# Mowing after spot seeding



## Grampa Bud (Apr 6, 2009)

When I've reseeded I can mow after a week usually just because the seedlings have started taking root, but set the mow height as high as possible for at least month and side discharge. If you really want to go gangbusters when reseeding mix whatever seed you want in the end product with annual rye in a 50/50 mix. If the area you are reseeding will take a pound of seed lay down two pounds of the 50/50 mix. Then lay down a good starter fertilizer (I use Scotts) like it is snow. Skip the recommended spreader settings this stuff is very gentle with new seed, but it will make the seed grow like it's on steroids. In a week I have green lawn, not a few sprouts starting to pop, and the seed I want to have stick around is protected by the annual rye that has grown up first.
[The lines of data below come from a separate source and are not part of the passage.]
theorem bootDead {reason ms : Nat} {d : Dev} (h : d.Formed) : (d.bootDead reason ms).Formed := .same <| .wr <| .wr <| .bootRecord h

theorem bootImages {errors runs ms : Nat} {v : Envelope} {d : Dev} (h : d.Formed) : (d.bootImages errors runs ms v).1.Formed := by
  have h0 := tryImage (src := 0) (errors := errors) (runs := runs) h
  unfold Dev.bootImages
  generalize d.tryImage 0 errors runs = x at h0 ⊢
  split <;> dsimp only at h0 ⊢
  · exact .bootReady h0
  · next r _ _ =>
    have h1 := tryImage (src := 1) (errors := errors) (runs := runs) (primaryFailed (reason := r) h)
    generalize (d.primaryFailed r).tryImage 1 errors runs = y at h1 ⊢
    split <;> dsimp only at h1 ⊢
    · exact .bootReady h1
    · exact .bootDead h1

theorem bootAll {errors runs : Nat} {mv : List Nat} {ms : Nat} {d0 : Dev} (h : d0.Formed) : (d0.bootAll errors runs mv ms).1.Formed := by
  dsimp only [Dev.bootAll]
  split
  · exact .bootDead <| .wr <| .bootStart h
  · exact .ite_fst (.bootImages <| .takeSettings <| .bootStart h) <| .bootDead <| .wr <| .takeSettings <| .bootStart h

theorem boot {errors runs : Nat} {mv : List Nat} {t0 t : Nat} {v : Envelope} {d0 : Dev} (h : d0.Formed) : (d0.boot errors runs mv t0 t v).1.Formed :=
  .ite_fst (.bootAll <| .toTime h) h

/-! The register pages as they are read: the page index (spec/19). -/

theorem readPage {mirror : Bool} {p o : Nat} {d : Dev} (h : d.Formed) : (d.readPage mirror p o).2.Formed :=
  .ite_snd (.same h) <| .ite_snd (.wr <| .same h) <| .ite_snd (.wrAt <| .same h) <| .ite_snd (.setCaps <| .same h) <| .same h

theorem readPf0 {off : Nat} {d : Dev} (h : d.Formed) : (d.readPf0 off).2.Formed := .ite_snd h <| .readPage h

theorem readPf1 {off : Nat} {d : Dev} (h : d.Formed) : (d.readPf1 off).2.Formed := .ite_snd (.readPage h) <| .ite_snd (.readPage h) h

/-! Writes to the register pages (spec/00). -/

theorem writeField {r : Reg} {n k i w : Nat} {d : Dev} (h : d.Formed) : (d.writeField r n k i w).Formed := by
  dsimp only [Dev.writeField]
  split
  · exact .wrAt h
  · exact .wrAt h
  · exact .wrAt h
  · exact h
  · exact h
  · exact h
  · exact h

theorem writeFields {rows : List Reg} {n o w : Nat} {d : Dev} (h : d.Formed) : (d.writeFields rows n o w).Formed := by
  unfold Dev.writeFields
  refine .forAll ?_ h
  intro _ _ hd
  split
  · exact hd
  · exact .writeField hd

theorem plainWrite {p o w : Nat} {d : Dev} (h : d.Formed) : (d.plainWrite p o w).Formed := by
  unfold Dev.plainWrite
  split
  · exact h
  · exact .writeFields h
After the seed is spread and the fertilizer is laid, then and only then lightly drag a wire spring leaf rake across the area in one direction only and water every day for an hour. Then just get out of the way cause the grass is going to attack.


----------



## Zig (Mar 6, 2012)

Thanks Grandpa Bud. I used a golf course starter fertilizer, but didn't sprinkle it on like snow as you have recommended. Hoping I at least see SOME results in the next few days. I will go ahead and mow this evening.


----------



## SingleGuy (Feb 13, 2012)

I'm wanting to cover some bare areas too. Is the timing the same as overseeding/new lawns ( in the fall or spring ) or can this be done successfully any time of the year since the areas are generally smaller??


----------



## Zig (Mar 6, 2012)

From my research, if you are planting fescue, fall is the best time to do any kind of seeding. Spring is the next best, while winter/summer isn't advised.
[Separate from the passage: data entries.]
-- ==== Sys2Proof/Machine/State.lean ====
section
/-!
DEFINITION. The state of the block, the sensor's register map and frame memory (10_state.md R20 to R43), with
the inputs the step reads (command streams, draws, host actions) as plain lists, and the reasons a step can stop.
-/
namespace Sys2Proof.Machine

/-- One item for each context (R40, R226). -/
structure PerCtx (α : Type) where
  main : α
  irq : α
deriving DecidableEq, Repr

/-- The handoff FSM state (R32). -/
inductive Fsm where
  | idle
  | armed
  | draining
deriving DecidableEq, Repr

/-- The capture engine's state (R36): `base` is the buffer address latched from FRAME_PTR at START, `n` the number
of pixels written so far. -/
inductive Engine where
  | waiting
  | capturing (base : Word) (n : Nat)
deriving DecidableEq, Repr

/-- A sequencer transaction (R181). The function of a write half is `v ↦ (v & ~clear) | set`
(DEDUCED, log 13). -/
inductive Txn where
  | w (id : Byte) (value : Half)            -- a plain write
  | rr (id : Byte)                          -- the read half of a read-modify-write
  | rw (id : Byte) (set : Half) (clear : Half)   -- its write half
deriving DecidableEq, Repr

/-- The sequencer state (R37). -/
inductive Sequencer where
  | sIdle
  | running (txns : List Txn) (k : Nat) (rmw : Half)
deriving DecidableEq, Repr

/-- seq.result: the outcome of the last CONFIGURE (R37). -/
structure SeqResult where
  code : Byte
  id : Byte
deriving DecidableEq, Repr

/-- The option registers OPT[0..16], each of the width R38 gives it. PIXCLK_DIV is PIXCLK_DIV_BITS wide, which
an admissible instance bounds by 16; SETOPT keeps it below 2^PIXCLK_DIV_BITS. -/
structure Options where
  rowSize : Half          -- 0
  colSize : Half          -- 1
  shutter : Word          -- 2
  rowBin : BitVec 2       -- 3
  rowSkip : BitVec 3      -- 4
  colBin : BitVec 2       -- 5
  colSkip : BitVec 3      -- 6
  mirrorRow : Bool        -- 7
  mirrorCol : Bool        -- 8
  pixclkInv : Bool        -- 9
  pixclkDiv : Half        -- 10
  tpEnable : Bool         -- 11
  tpPattern : BitVec 4    -- 12
  tpRed : Half            -- 13
  tpGreen : Half          -- 14
  tpBlue : Half           -- 15
  tpBarWidth : Half       -- 16
deriving DecidableEq, Repr

/-- A command that stays in its context's slot (R40, R216): only these two can hold. The progress of a held
CONFIGURE is the sequencer's state. -/
inductive Held where
  | waitFrame (timeout : Word)
  | configure
deriving DecidableEq, Repr

/-- Response codes (R211). -/
inductive Code where
  | ok
  | busTransferError
  | configurationError
  | protocolViolation
  | timeout
  | cancelled
  | illegalCommand
deriving DecidableEq, Repr

/-- A response (R97, R210). -/
structure Response where
  code : Code
  data : Word
deriving DecidableEq, Repr

/-- The kind of a sensor bus transaction (R41). -/
inductive BusKind where
  | write
  | read
deriving DecidableEq, Repr

/-- One entry of the bus log (R41). -/
structure BusEntry where
  kind : BusKind
  id : Byte
  value : Half
  ok : Bool
deriving DecidableEq, Repr

/-- One entry of the memory log: a MemWrite by the engine (R41). -/
structure MemEntry where
  addr : Word
  bytes : List Byte
deriving DecidableEq, Repr

/-- What the host does to the block besides issuing commands (R233). -/
inductive HostAct where
  | reset
  | memWrite (addr : Word) (bytes : List Byte)
  | memRead (addr : Word) (len : Nat)
deriving DecidableEq, Repr

/-- What one host read of frame memory returned (R71). -/
structure HostRead where
  addr : Word
  bytes : List Byte
deriving DecidableEq, Repr

/-- Frame memory (R71): the bytes written so far, by address. -/
abbrev Memory := List Host.Cell

/-- The draws still to come, by what they decide (R10, R21), and how many draws were taken. Where a list is empty
the draw is a free value of Config. The model's own field, not the block's state. -/
structure Env where
  agents : List Agent
  busOk : List Bool
  timeouts : List Bool
  pixels : List Half
  sensorVals : List Half
  words : List Word
  drawn : Nat
deriving DecidableEq, Repr

/-- The machine's state. The first group is the block's (R22: "The state listed in this file is everything the block
holds"), then the sensor's registers and frame memory, then the model's own inputs and observations. -/
structure State where
  /-- CTRL.RX, the receive gate (R25). -/
  rx : Bool
  /-- CTRL.PWR, sensor power enable (R25). -/
  pwr : Bool
  /-- IRQ_MASK.IE (R26). -/
  ie : Bool
  /-- IRQ_STATUS.PEND (R27). -/
  pend : Bool
  /-- FRAME_PTR (R29). -/
  fp : Word
  /-- The handoff FSM (R32). -/
  fsm : Fsm
  /-- sess.armed (R34). -/
  armed : Option Word
  /-- sess.last (R34). -/
  last : Option Word
  /-- sess.ready (R34). -/
  ready : Bool
  /-- The capture engine (R36). -/
  eng : Engine
  /-- The sequencer (R37). -/
  seq : Sequencer
  /-- seq.result (R37). -/
  result : SeqResult
  /-- OPT[0..16] (R38). -/
  opt : Options
  /-- slot[MAIN] and slot[IRQ] (R40). -/
  slot : PerCtx (Option Held)
  /-- The bus log, oldest first (R41). -/
  busLog : List BusEntry
  /-- The memory log, oldest first (R41). -/
  memLog : List MemEntry
  /-- The sensor's register map SR (R39). -/
  sr : Vector Half 256
  /-- Frame memory M (R71). -/
  mem : Memory
  /-- The implementation parameters (R8): an argument of the step (R21), never changed by it. -/
  params : Params
  /-- The context on whose behalf a command runs (R226); set when a command is issued or re-examined. DESIGN CHOICE
  (log 7). -/
  ctx : Ctx
  /-- The command words each context has still to issue, next first (R21, R263). -/
  stream : PerCtx (List CmdWord)
  /-- The host's actions still to come, next first (R233). DESIGN CHOICE (log 6). -/
  hostActs : List HostAct
  /-- What the host's reads returned, oldest first (R263). -/
  hostReads : List HostRead
  /-- The responses delivered to each context, oldest first (R210, R263). -/
  responses : PerCtx (List Response)
  /-- The draws (R21). -/
  env : Env
deriving DecidableEq, Repr

/-- A model fault (R214). -/
inductive Fault where
  /-- START latched a base with base mod BUF_ALIGN ≠ 0. Raised by `engineStart` (R151); safe: the spec gives the
  situation no meaning and stops there. -/
  | bufferMisaligned (base : Word)
  /-- START latched a base with base + FRAME_BYTES > 2^WORD_BITS. Raised by `engineStart` (R151); safe, as above. -/
  | bufferOutOfRange (base : Word)
deriving DecidableEq, Repr

/-- A refusal. No command and no step of this model refuses. -/
inductive Refusal where
  /-- Raised by no arm of `exec`: every command of the opcode table has its meaning. Safe: a stop. -/
  | notModelled (mnemonic : String)
deriving DecidableEq, Repr

/-- What one step or one command answers. -/
abbrev Outcome := Host.Outcome State Fault Refusal

/-- Every option at its reset value 0 (R38, R43). -/
def Options.reset : Options where
  rowSize := 0#16
  colSize := 0#16
  shutter := 0#32
  rowBin := 0#2
  rowSkip := 0#3
  colBin := 0#2
  colSkip := 0#3
  mirrorRow := false
  mirrorCol := false
  pixclkInv := false
  pixclkDiv := 0#16
  tpEnable := false
  tpPattern := 0#4
  tpRed := 0#16
  tpGreen := 0#16
  tpBlue := 0#16
  tpBarWidth := 0#16

/-- No draw supplied from outside: every draw is a free value of Config. DESIGN CHOICE (log 3): one draw, FRAME_PTR's,
is already taken at reset. -/
def Env.reset : Env where
  agents := []
  busOk := []
  timeouts := []
  pixels := []
  sensorVals := []
  words := []
  drawn := 1

/-- The block and the sensor after reset (R43, R242), for an instance `p` and a drawn FRAME_PTR, with the model's own
inputs and observations empty and nothing known of frame memory. -/
def State.atReset (p : Params) (fp : Word) : State where
  rx := false
  pwr := false
  ie := false
  pend := false
  fp := fp
  fsm := .idle
  armed := none
  last := none
  ready := false
  eng := .waiting
  seq := .sIdle
  result := ⟨0#8, 0#8⟩
  opt := .reset
  slot := ⟨none, none⟩
  busLog := []
  memLog := []
  sr := p.sensorDefault
  mem := []
  params := p
  ctx := .main
  stream := ⟨[], []⟩
  hostActs := []
  hostReads := []
  responses := ⟨[], []⟩
  env := .reset

/-- The machine right after reset (R43). FRAME_PTR is a draw (R29): the free value number 0. -/
def State.reset : State := State.atReset Config.params (Config.freeWord 0)

end Sys2Proof.Machine
end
If I don't get desired results from this spot seeding, I think I'll just verticut and overseed this fall. Figured I would try the easy way out first. I raked the bare spots to expose soil, applied fescue seed by hand at approx 10 lbs per 1000 sq ft. followed that with a sprinkle of golf course starter fertilizer. then covered the treated areas with peat moss.


----------



## user1007 (Sep 23, 2009)

*Annual *rye sprouts almost the moment it hits the ground. It will be with you for exactly one season. No responsible turf manager would ever include it in a turf grass blend. You will have to *seed every year* with the stuff. It is aggressive and water and fertilizer hogging. During its reign during one season, it will squeeze out more permanent and nicer and kinder turfgrasses. 

Hybrid perrennial rye takes 5-10 days and things like fescue, bluegrass, take 14-21 days or longer to germinate. 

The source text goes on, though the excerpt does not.